*Activity*.
Go through the following data and transcribe exactly the stretch of lines from the one holding "theorem State.doorbell_fixed (s" to the one holding "theorem execRdmaDoorbell_fixed (q", both included.

──────── Input for this task

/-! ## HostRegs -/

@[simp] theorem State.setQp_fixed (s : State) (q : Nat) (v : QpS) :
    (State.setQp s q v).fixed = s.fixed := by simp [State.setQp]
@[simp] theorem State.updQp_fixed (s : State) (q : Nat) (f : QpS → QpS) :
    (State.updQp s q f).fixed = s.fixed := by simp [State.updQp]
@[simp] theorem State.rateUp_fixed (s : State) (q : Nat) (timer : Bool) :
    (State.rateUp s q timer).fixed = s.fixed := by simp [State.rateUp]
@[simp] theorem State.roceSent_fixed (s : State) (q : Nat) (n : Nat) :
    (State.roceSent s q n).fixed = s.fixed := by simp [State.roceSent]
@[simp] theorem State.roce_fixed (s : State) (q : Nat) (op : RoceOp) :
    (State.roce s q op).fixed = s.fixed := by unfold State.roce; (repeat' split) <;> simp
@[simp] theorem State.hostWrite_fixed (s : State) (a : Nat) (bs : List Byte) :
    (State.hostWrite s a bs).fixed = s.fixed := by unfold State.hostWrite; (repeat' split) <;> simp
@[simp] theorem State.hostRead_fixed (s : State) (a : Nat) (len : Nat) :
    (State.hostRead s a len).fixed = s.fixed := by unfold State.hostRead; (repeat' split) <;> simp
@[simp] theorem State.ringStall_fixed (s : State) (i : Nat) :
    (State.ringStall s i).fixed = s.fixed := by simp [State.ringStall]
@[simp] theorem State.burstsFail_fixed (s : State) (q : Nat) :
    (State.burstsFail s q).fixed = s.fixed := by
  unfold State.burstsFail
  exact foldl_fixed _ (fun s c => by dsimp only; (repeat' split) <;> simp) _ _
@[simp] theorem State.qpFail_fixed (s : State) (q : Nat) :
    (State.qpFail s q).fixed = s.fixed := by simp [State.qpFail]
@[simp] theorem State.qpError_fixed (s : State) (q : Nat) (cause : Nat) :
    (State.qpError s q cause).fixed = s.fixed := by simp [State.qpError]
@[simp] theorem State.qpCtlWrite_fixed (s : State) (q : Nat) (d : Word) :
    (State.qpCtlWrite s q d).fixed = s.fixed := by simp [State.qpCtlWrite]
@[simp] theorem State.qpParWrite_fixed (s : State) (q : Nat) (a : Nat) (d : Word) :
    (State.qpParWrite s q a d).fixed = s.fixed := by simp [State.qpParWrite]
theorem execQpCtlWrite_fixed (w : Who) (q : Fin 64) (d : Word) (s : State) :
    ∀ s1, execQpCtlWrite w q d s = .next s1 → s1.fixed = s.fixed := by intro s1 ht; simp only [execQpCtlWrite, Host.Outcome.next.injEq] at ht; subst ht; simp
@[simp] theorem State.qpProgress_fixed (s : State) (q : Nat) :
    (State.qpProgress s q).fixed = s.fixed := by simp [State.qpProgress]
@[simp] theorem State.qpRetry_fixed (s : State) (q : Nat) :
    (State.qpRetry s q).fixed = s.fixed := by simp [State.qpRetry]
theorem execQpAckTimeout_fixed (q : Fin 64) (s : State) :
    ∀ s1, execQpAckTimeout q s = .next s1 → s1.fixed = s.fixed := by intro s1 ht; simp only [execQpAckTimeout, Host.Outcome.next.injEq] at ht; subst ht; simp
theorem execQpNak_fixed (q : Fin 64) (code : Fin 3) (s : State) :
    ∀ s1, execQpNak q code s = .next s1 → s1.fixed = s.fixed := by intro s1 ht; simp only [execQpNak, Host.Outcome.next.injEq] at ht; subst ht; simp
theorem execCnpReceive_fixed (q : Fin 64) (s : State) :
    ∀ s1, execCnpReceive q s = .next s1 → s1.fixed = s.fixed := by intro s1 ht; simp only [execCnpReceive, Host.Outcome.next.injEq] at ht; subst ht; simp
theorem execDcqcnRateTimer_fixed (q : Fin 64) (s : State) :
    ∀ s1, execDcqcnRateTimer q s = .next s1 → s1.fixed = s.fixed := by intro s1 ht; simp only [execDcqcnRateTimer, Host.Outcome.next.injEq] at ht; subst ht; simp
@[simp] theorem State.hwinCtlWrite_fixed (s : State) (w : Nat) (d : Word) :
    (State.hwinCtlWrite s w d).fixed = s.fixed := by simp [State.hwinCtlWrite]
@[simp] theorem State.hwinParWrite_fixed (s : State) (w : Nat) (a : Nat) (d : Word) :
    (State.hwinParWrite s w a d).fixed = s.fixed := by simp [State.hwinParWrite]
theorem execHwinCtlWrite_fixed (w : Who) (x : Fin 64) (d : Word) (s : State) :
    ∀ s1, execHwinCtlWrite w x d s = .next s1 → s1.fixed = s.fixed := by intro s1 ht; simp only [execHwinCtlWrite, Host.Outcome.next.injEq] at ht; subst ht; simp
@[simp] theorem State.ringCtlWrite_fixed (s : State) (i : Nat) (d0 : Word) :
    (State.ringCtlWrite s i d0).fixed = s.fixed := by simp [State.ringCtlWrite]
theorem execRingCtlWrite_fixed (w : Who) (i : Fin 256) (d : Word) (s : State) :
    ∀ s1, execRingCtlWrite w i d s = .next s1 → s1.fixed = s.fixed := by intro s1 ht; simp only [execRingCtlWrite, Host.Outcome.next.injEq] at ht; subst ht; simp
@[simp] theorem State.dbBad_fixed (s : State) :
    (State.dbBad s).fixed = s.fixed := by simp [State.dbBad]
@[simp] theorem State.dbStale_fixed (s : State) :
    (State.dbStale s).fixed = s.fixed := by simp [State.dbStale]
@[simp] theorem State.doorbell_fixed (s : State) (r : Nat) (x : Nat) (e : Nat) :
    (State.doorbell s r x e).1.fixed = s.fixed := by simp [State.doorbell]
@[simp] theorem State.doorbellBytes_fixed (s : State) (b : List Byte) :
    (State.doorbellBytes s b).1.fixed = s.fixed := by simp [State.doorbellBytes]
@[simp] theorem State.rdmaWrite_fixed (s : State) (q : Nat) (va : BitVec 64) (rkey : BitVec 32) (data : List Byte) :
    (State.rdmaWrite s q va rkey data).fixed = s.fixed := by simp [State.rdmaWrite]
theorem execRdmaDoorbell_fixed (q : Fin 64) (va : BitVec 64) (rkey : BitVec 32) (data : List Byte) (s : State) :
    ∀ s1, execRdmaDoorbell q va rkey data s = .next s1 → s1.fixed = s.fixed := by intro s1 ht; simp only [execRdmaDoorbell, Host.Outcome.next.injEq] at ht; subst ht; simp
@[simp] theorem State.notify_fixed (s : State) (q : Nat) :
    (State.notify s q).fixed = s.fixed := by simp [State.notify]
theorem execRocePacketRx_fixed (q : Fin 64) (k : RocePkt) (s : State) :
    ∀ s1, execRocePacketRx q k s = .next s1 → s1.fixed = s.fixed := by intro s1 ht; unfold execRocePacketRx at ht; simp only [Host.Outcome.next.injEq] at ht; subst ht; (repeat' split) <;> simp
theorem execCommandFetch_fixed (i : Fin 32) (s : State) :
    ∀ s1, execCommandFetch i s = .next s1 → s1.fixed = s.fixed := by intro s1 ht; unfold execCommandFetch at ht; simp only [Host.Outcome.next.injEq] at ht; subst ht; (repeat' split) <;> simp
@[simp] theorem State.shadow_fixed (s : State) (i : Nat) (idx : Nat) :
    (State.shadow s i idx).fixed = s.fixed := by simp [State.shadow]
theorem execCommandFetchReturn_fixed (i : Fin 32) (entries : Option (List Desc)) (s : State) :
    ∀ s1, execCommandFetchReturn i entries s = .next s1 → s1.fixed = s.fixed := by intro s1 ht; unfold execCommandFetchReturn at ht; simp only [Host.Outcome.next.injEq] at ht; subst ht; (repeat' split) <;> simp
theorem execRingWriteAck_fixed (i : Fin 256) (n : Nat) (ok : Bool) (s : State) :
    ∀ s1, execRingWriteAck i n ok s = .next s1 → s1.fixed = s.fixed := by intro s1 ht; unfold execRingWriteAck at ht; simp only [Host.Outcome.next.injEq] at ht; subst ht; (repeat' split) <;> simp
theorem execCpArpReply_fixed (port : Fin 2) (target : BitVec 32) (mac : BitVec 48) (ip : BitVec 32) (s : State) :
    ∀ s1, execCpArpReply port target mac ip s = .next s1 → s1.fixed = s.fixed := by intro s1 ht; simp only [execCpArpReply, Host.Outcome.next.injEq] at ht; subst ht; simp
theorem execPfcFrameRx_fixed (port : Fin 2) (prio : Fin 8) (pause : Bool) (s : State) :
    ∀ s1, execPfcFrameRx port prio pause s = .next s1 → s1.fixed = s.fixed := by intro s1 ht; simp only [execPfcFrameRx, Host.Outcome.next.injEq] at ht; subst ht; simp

────────────────

*Answer below*.
@[simp] theorem State.doorbell_fixed (s : State) (r : Nat) (x : Nat) (e : Nat) :
    (State.doorbell s r x e).1.fixed = s.fixed := by simp [State.doorbell]
@[simp] theorem State.doorbellBytes_fixed (s : State) (b : List Byte) :
    (State.doorbellBytes s b).1.fixed = s.fixed := by simp [State.doorbellBytes]
@[simp] theorem State.rdmaWrite_fixed (s : State) (q : Nat) (va : BitVec 64) (rkey : BitVec 32) (data : List Byte) :
    (State.rdmaWrite s q va rkey data).fixed = s.fixed := by simp [State.rdmaWrite]
theorem execRdmaDoorbell_fixed (q : Fin 64) (va : BitVec 64) (rkey : BitVec 32) (data : List Byte) (s : State) :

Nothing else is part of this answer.